Here is the exerpt from the DPMS manual:

AMMUNITION WARNING
Due to a number of calls and comments concerning AR-type rifles, we have incurred
feeding problems with the following:
A) 1. Israeli ammunition
2. Korean ammunition
We have heard and reviewed several reports of problems with many manufacturers’ rifles
using this ammunition. The problem appears to be the bullet contour and the overall
length of the cartridge, which is contacting the rifling before firing. This is creating a gas
port pressure and chamber pressure higher than recommended, therefore causing
feeding and extraction problems due to the increased bolt carrier velocity.
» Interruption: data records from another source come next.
-- ==== Sys2Proof/Machine/CmdLinks.lean ====
section
/-! DEFINITION. The rows of the fabric engine, ports, die links and incoming packets (chapters 12-14, 20), one definition per row. -/

namespace Sys2Proof.Machine

open Sys2Proof

/-! ## Fabric (12) -/

def execRsp (port : Fin 10) (p : Packet) (σ : State) :=
  let p := { p with ty := 0x40 }
  σ.runF (fun m => m.arrive port.val p (fun m => m.responseArrives port.val p))

def execRspd (port : Fin 10) (p : Packet) (σ : State) :=
  let p := { p with ty := 0x41 }
  σ.runF (fun m => m.arrive port.val p (fun m => m.responseArrives port.val p))

def execJoin (port : Fin 10) (p : Packet) (σ : State) :=
  let p := { p with ty := 0x62 }
  σ.runF (fun m => m.arrive port.val p (fun m => m.joinArrives port.val p))

def execJoinAck (port : Fin 10) (p : Packet) (σ : State) :=
  let p := { p with ty := 0x63 }
  σ.runF (fun m => m.arrive port.val p (fun m => m.joinAckArrives p))

def execNodeDown (port : Fin 10) (p : Packet) (σ : State) :=
  let p := { p with ty := 0x64 }
  σ.runF (fun m => m.arrive port.val p (fun m => m.nodeDownArrives p))

/-- A FENCE notice (12 R344, R351): acted on where it is for this module, and copied down its tree; a manager relays a peer's notice. -/
def execFabricFence (port : Fin 10) (p : Packet) (σ : State) :=
  let p := { p with ty := 0x65 }
  σ.runF (fun m => m.arrive port.val p (fun m =>
    let n := leAt p.head 0 2
    if p.vc.val = 4 then
      let m := if m.fld F.FAB_TREE_LOCAL 0 (p.byteAt 0x1A) = 1 then m.hallFence n else m
      if p.hops.toNat ≤ 1 then m else m.copyToChildren (some port.val) { p with hops := p.hops - 1 }
    else
      let m := (m.meetPeer p).hallFence n
      if m.fld F.FAB_ROLE_ROLE = 2 then m.broadcast 0x65 n else m))

def execUnfence (port : Fin 10) (p : Packet) (σ : State) :=
  let p := { p with ty := 0x66 }
  σ.runF (fun m => m.arrive port.val p (fun m =>
    if p.vc.val = 4 then
      let m := if m.fld F.FAB_TREE_LOCAL 0 (p.byteAt 0x1A) = 1 then m.unfenceArrives port.val p else m
      if p.hops.toNat ≤ 1 then m else m.copyToChildren (some port.val) { p with hops := p.hops - 1 }
    else (m.meetPeer p).unfenceArrives port.val p))

def execEventPacket (port : Fin 10) (p : Packet) (σ : State) :=
  let p := { p with ty := 0x67 }
  σ.runF (fun m => m.arrive port.val p (fun m => m.eventArrives p.body))

/-- A packet of any type on its way through this hub; what a packet for this module does is its own command's. -/
def execPacketForward (port : Fin 10) (p : Packet) (σ : State) := σ.runF (fun m => m.arrive port.val p id)

def execFabricEnable (ag : Agent) (σ : State) := σ.runF (fun m => m.byAgent ag (F.FAB_CTL_ENABLE.addr 0 0) (·.fabEnable))

def execFabricDisable (ag : Agent) (σ : State) := σ.runF (fun m => m.byAgent ag (F.FAB_CTL_ENABLE.addr 0 0) (·.fabDisable))

/-- JOIN is sent again while JOINING: every 1 ms, or every 100 ms after a provisional answer (12 Table 12.1). -/
def execJoinRepeat (σ : State) := σ.runF (fun m => if m.fld F.FAB_ROLE_STATE = 1 then m.sendJoins else m)

def execNodeDownFailover (n : Fin 16384) (σ : State) := σ.runF (fun m => m.nodeDownNext n.val)

def execNodeDownConfirm (n : Fin 16384) (alive : Bool) (σ : State) := σ.runF (fun m => m.confirm n.val alive)

/-- The timer of an entry reaches its limit; it stands still while the port is in retry or retraining and while the request waits for
a port (12 R346). -/
def execGrtTimeout (idx : Fin 65536) (σ : State) :=
  σ.runF (fun m =>
    match m.fab.grt.find? (fun e => e.idx == idx.val && !e.quarantined) with
    | none => m
    | some e =>
      let stopped := match e.port with
        | some p => m.portHeld p
        | none => !e.held
      if stopped then m else m.failEntry idx.val .timeout)

def execQuarantineExpiry (idx : Fin 65536) (σ : State) :=
  σ.runF (fun m => m.modFab (fun f => { f with grt := f.grt.filter (fun e => e.idx != idx.val || !e.quarantined) }))

def execPortDrain (ag : Agent) (port : Fin 10) (data : Word) (σ : State) :=
  σ.runF (fun m => m.byAgent ag (F.FAB_PORT_ROUTE_EN.addr 0 port.val) (fun m => m.portWrite port.val (data.toNat ||| 0x20)))

def execDrainEnd (ag : Agent) (port : Fin 10) (data : Word) (σ : State) :=
  σ.runF (fun m => m.byAgent ag (F.FAB_PORT_ROUTE_EN.addr 0 port.val) (fun m => m.portWrite port.val (putBits (data.toNat ||| 1) 5 1 0)))

/-! ## Optical ports (13) -/

def execEmitterFailure (d : Fin 2) (w : Fin 8) (σ : State) := σ.runF (fun m => m.emitterFails d.val w.val)

def execSpareEmitterResult (d : Fin 2) (w : Fin 8) (locked : Bool) (σ : State) := σ.runF (fun m => m.spareResult d.val w.val locked)

def execFlitReceived (port : Fin 10) (f : Flit) (σ : State) := σ.runF (fun m => m.flit port.val f)

def execAck (port : Fin 10) (n : Fin 4096) (wrap : Bool) (σ : State) := σ.runF (fun m => m.ackIn port.val n.val wrap)

def execNak (port : Fin 10) (n : Fin 4096) (σ : State) := σ.runF (fun m => m.nakIn port.val n.val)

/-- No SOF with the expected number within 1 µs of a NAK (13 R367). -/
def execNakResendTimeout (port : Fin 10) (σ : State) :=
  σ.runF (fun m => if m.laneState port.val = 6 ∧ (m.laneOf port.val).discard then m.sendNak port.val else m)

/-- A credit return; values that 13 Table 13.2 does not allow are ignored (R361). -/
def execCrd (port : Fin 10) (vc : Fin 8) (sub : Bool) (total : Fin 4096) (σ : State) :=
  σ.runF (fun m => if vc.val ≤ 5 then m.creditIn port.val (vc.val * 2 + b2n sub) total.val else m)

def execHbt (port : Fin 10) (node : Fin 16384) (σ : State) :=
  σ.runF (fun m => if m.laneState port.val = 6 then m.modLane port.val (fun l => { l with lastHbt := some node.val }) else m)

/-- 1 µs of the transmitter's counter: the next block carries an HBT (13 R378). -/
def execHeartbeatSend (port : Fin 10) (σ : State) :=
  σ.runF (fun m => if m.laneState port.val = 6 ∧ m.fld F.LANE_STATUS_TX_ASLEEP port.val = 0 then
    m.modLane port.val (fun l => { l with hbtDue := true }) else m)

/-- Missing heartbeats (13 R377, R378): with light the port retrains; without it the partner is lost, in training as well (Table 13.5); a
sleeping receiver ignores them. -/
def execHeartbeatTimeout (port : Fin 10) (light : Bool) (σ : State) :=
  σ.runF (fun m =>
    let p := port.val
    if m.fld F.LANE_STATUS_RX_ASLEEP p = 1 then m
    else if light then m.retrain p 5
    else if 2 ≤ m.laneState p ∧ m.laneState p ≤ 6 then m.portDown p 8 7
    else m)

def execBar (port : Fin 10) (answer : Bool) (σ : State) := σ.runF (fun m => m.barIn port.val answer)

def execSlp (port : Fin 10) (σ : State) :=
  σ.runF (fun m => if m.laneState port.val = 6 then m.setFld F.LANE_STATUS_RX_ASLEEP 1 port.val else m)

/-- Loss of signal or lock on active receive lanes; a loss of all of them is for the heartbeat to judge (13 R377, R378). -/
def execLossOfSignal (port : Fin 10) (mask : BitVec 32) (σ : State) :=
  σ.runF (fun m =>
    let p := port.val
    let rx := m.fld F.LANE_RX_MASK_USE p
    if m.fld F.LANE_STATUS_RX_ASLEEP p = 0 ∧ mask.toNat &&& rx ≠ 0 ∧ mask.toNat &&& rx ≠ rx then m.retrain p 1 else m)

def execPortEnable (ag : Agent) (port : Fin 10) (σ : State) := σ.runF (fun m => m.byAgent ag (F.LANE_CTL_ENABLE.addr port.val 0) (fun m => (m.laneEnable port.val true, .ok)))

def execPortDisable (ag : Agent) (port : Fin 10) (σ : State) := σ.runF (fun m => m.byAgent ag (F.LANE_CTL_ENABLE.addr port.val 0) (fun m => (m.laneEnable port.val false, .ok)))

def execPartnerBeaconDetected (port : Fin 10) (σ : State) :=
  σ.runF (fun m => if m.laneState port.val = 1 then m.startTrain port.val else m)

/-- Every lane that takes part is DONE in both directions; the taps hold the results (13 R373). -/
def execTrainDone (port : Fin 10) (taps : List (Fin 32 × Fin 16 × Fin 16 × Fin 16)) (σ : State) :=
  σ.runF (fun m =>
    let p := port.val
    if m.laneState p ≠ 2 then m
    else
      let m := taps.foldl (fun m (l, pre, main, post) =>
        ((m.setFld F.LANE_TAP_PRE pre.val p l.val).setFld F.LANE_TAP_MAIN main.val p l.val).setFld F.LANE_TAP_POST post.val p l.val) m
      m.nextStage p 3)

def execLaneSlip (ag : Agent) (port : Fin 10) (lane : Fin 32) (σ : State) :=
  σ.runF (fun m => m.byAgent ag (F.LANE_SLIP_LANE.addr port.val 0) (fun m => (m.laneSlip port.val lane.val, .ok)))

def execSlipDone (ag : Agent) (port : Fin 10) (σ : State) := σ.runF (fun m => m.byAgent ag (F.LANE_CTL_ENABLE.addr port.val 0) (fun m => (m.slipDone port.val, .ok)))

/-- The lanes are aligned, but for those whose skew is too large (13 R375). -/
def execDeskewDone (port : Fin 10) (skewed : BitVec 32) (σ : State) :=
  σ.runF (fun m => if m.laneState port.val = 4 then (m.exclude port.val skewed.toNat).nextStage port.val 5 else m)

def execCapabilityRecord (port : Fin 10) (r : CapRecord) (σ : State) := σ.runF (fun m => m.capability port.val r)

def execStageTimeout (port : Fin 10) (incomplete : BitVec 32) (σ : State) := σ.runF (fun m => m.stageTimeout port.val incomplete.toNat)

def execRetrainBudgetExpired (port : Fin 10) (σ : State) :=
  σ.runF (fun m => if m.fld F.LANE_STATUS_RETRAINING port.val = 1 then m.portDown port.val 9 7 else m)

/-- 100 µs dark in DOWN (13 Table 13.5). -/
def execDownDarkExpiry (port : Fin 10) (σ : State) :=
  σ.runF (fun m =>
    let p := port.val
    if m.laneState p ≠ 7 then m
    else if m.fld F.LANE_CTL_ENABLE p = 1 ∧ m.laserOk then (m.setFld F.LANE_STATUS_ATTEMPTS 0 p).enterDetect p
    else m.portDark p 0)

def execTrainingSetReceived (port : Fin 10) (σ : State) := σ.runF (fun m => m.retrain port.val 4)

def execLaneRetrain (ag : Agent) (port : Fin 10) (σ : State) := σ.runF (fun m => m.byAgent ag (F.LANE_CTL_ENABLE.addr port.val 0) (fun m => (m.retrain port.val 6, .ok)))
In addition,
there is accelerated fatigue on internal parts. There are also indications that brass may be
oversized, which could create an unsafe condition.
B) 1. PMP
2. South African produced surplus
We have used this ammunition in the past for testing purposes and found that the brass
is extremely soft and can “flow” into microscopic pores and grooves in the chamber,
creating “sticky” extraction. This had been reported in many types of rifles, but is more
prevalent in semi-automatic weapons.
C) Lacquer Coated Ammunition or Steel-cased, lacquer coated ammunition
The problem with this ammunition is the lacquer coating on the case. As the barrel heats
up, the lacquer turns to a soft, varnish substance and upon cool down, becomes very solid
and difficult to remove. This effectively creates an undersized chamber and creates
understandable problems.
DPMS recommends the use of high quality, domestically produced ammunition for best
results and highest accuracy. For plinking and practice, we recommend only domestic,
commercially manufactured ammunition or high quality surplus NATO specification
ammunition. Please note that the use of re-loaded ammunition voids the factory
warranty as well as the use of the above-mentioned types of ammunition.

Even though you felt it necessary to emphasize the obvious, the manufacturer includes the obvious with each and every rifle.